When I was first divorced, I knew that I would likely end up dating men who had children.  I thought that I was prepared for this eventuality, even though the first few men that I was involved with did not actually have children.  I thought that I knew what I was in for.

Statistics tell us that step-children are the primary stressor on second marriages and the biggest reported contributor to the deterioration of those marriages.  I am not here to dispute that.  Between my kids and James’ kids, we accumulated some pretty good examples of children acting out against the interloper in their family.  And some of my worst arguments with James — including the last one — stemmed from disagreements about the children.

But that didn’t stop me from falling in love with his kids.

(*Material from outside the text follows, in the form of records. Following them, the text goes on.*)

/-- What a word stores at level S enters the wave buffer: nothing is stored, or nothing holds the store back and there is room. -/
def Fits (s : State) (w sl : Nat) (v : Wave) (bytes : List (Nat × Byte)) : Prop :=
  bytes = [] ∨ (MayAccess s w sl v ∧ bufLines (bufPut v true bytes) ≤ 128)

theorem retire_wave {s : State} {w sl : Nat} {v : Wave} (hI : Issues s w sl v) (o : Op) (x : Body) (e : Eff)
    (htrap : fpTrapLanes v e.fl (realIn v sl x) = 0)
    (hfit : realIn v sl x = 0 ∨ Fits s w sl v (sBytes e.sst)) :
    ∃ h, (e.sst = [] ∨ realIn v sl x = 0 → h = v.hash) ∧
    OnlyWave s (retire x (issOf o x w sl v) s e) w
      (retired { v with bufS := putAll v.bufS (if realIn v sl x = 0 then [] else sBytes e.sst), hash := h }
        (regsAfter x (issOf o x w sl v) s e) sl (lanesIn v sl)) := by
  have hreal : (issOf o x w sl v).real = realIn v sl x := rfl
  unfold retire
  rw [if_neg (by rw [hreal]; simpa [issOf] using htrap)]
  unfold sStore
  rw [hreal]
  by_cases hc : e.sst = [] ∨ realIn v sl x = 0
  · refine ⟨v.hash, fun _ => rfl, ?_⟩
    rw [if_pos (by simpa using hc)]
    have hb : (if realIn v sl x = 0 then [] else sBytes e.sst) = [] := by
      rcases hc with hc | hc
      · rw [hc]; split <;> rfl
      · rw [if_pos hc]
    rw [hb]
    have h1 := advance_onlyWave hI.wave o x (v := v) (sl := sl)
      (regsAfter x (issOf o x w sl v) s e)
    exact (congrArg (OnlyWave s · w _) (ends_silent hI rfl h1.2.1 (onlyWave_watch h1) (by simp [retired]) (by simp [retired])
      (by simp [retired]) _)).mpr h1
  · have hs : e.sst ≠ [] := fun h => hc (.inl h)
    have hr : realIn v sl x ≠ 0 := fun h => hc (.inr h)
    rw [if_neg (by simpa using hc), if_neg hr]
    have hfit' : MayAccess s w sl v ∧ bufLines (bufPut v true (sBytes e.sst)) ≤ 128 := by
      rcases hfit with h | h | h
      · exact absurd h hr
      · exfalso
        cases he : e.sst with
        | nil => exact hs he
        | cons a t => rw [he] at h; simp [sBytes, bytesAt, leBytes] at h
      · exact h
    obtain ⟨hmay, hfit'⟩ := hfit'
    rw [if_neg (by rw [memHeld_of_may hmay rfl rfl rfl]; simp)]
    refine ⟨hashStores v.hash true ((lanesOf (realIn v sl x)).map fun _ =>
      (((e.sst.head?).map Prod.fst).getD 0, (sBytes e.sst).map Prod.snd)), fun h => absurd h hc, ?_⟩
    have hst : storeBytes s w true (sBytes e.sst) = .ok (s.putWave w (bufPut v true (sBytes e.sst))) := by
      unfold storeBytes
      rw [hI.wave]
      simp only [hfit', ↓reduceIte]
    have hw : (issOf o x w sl v).w = w := rfl
    have hv : (issOf o x w sl v).v = v := rfl
    simp only [bufStore, hw, hst, hv, hfit', ↓reduceIte]
    have h0 := onlyWave_putWave s w (bufPut v true (sBytes e.sst))
    have h1 := onlyWave_trans h0 (onlyWave_modWave h0.2.1 fun a => { a with
      hash := hashStores a.hash true ((lanesOf (realIn v sl x)).map fun _ =>
        (((e.sst.head?).map Prod.fst).getD 0, (sBytes e.sst).map Prod.snd)) })
    have h2 := onlyWave_trans h1 (advance_onlyWave h1.2.1 o x (v := v) (sl := sl)
      (regsAfter x (issOf o x w sl v) s e))
    exact (congrArg (OnlyWave s · w _) (ends_silent hI rfl h2.2.1 (onlyWave_watch h2) (by simp [retired, bufPut])
      (by simp [retired, bufPut]) (by simp [retired, bufPut]) _)).mpr h2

Sure, his son Jay’s teasing of me ventured into the disrespectful realm sometimes, and yes his teenage daughter, Taylor, once spent an hour pretending like I wasn’t in the room.   His two youngest girls, devoid of guile, would sometimes ask me directly what I was doing there and how long I was staying, with the clear implication being that I was somehow interrupting.  But the moments that stuck in my heart were preciously sweet..  Like how, when we were all lying on the sofa watching a movie, Jay would allow me to put my arm around him, and he would ever so subtly snuggle against me.  Or the times when 9-year-old Chelsea would beg me to stay and hang out with them.  Or how little 5-year-old Chloe  insisted on carrying my purse to the car for me, just to be “helpful.”  So many tender, small moments that I cherish.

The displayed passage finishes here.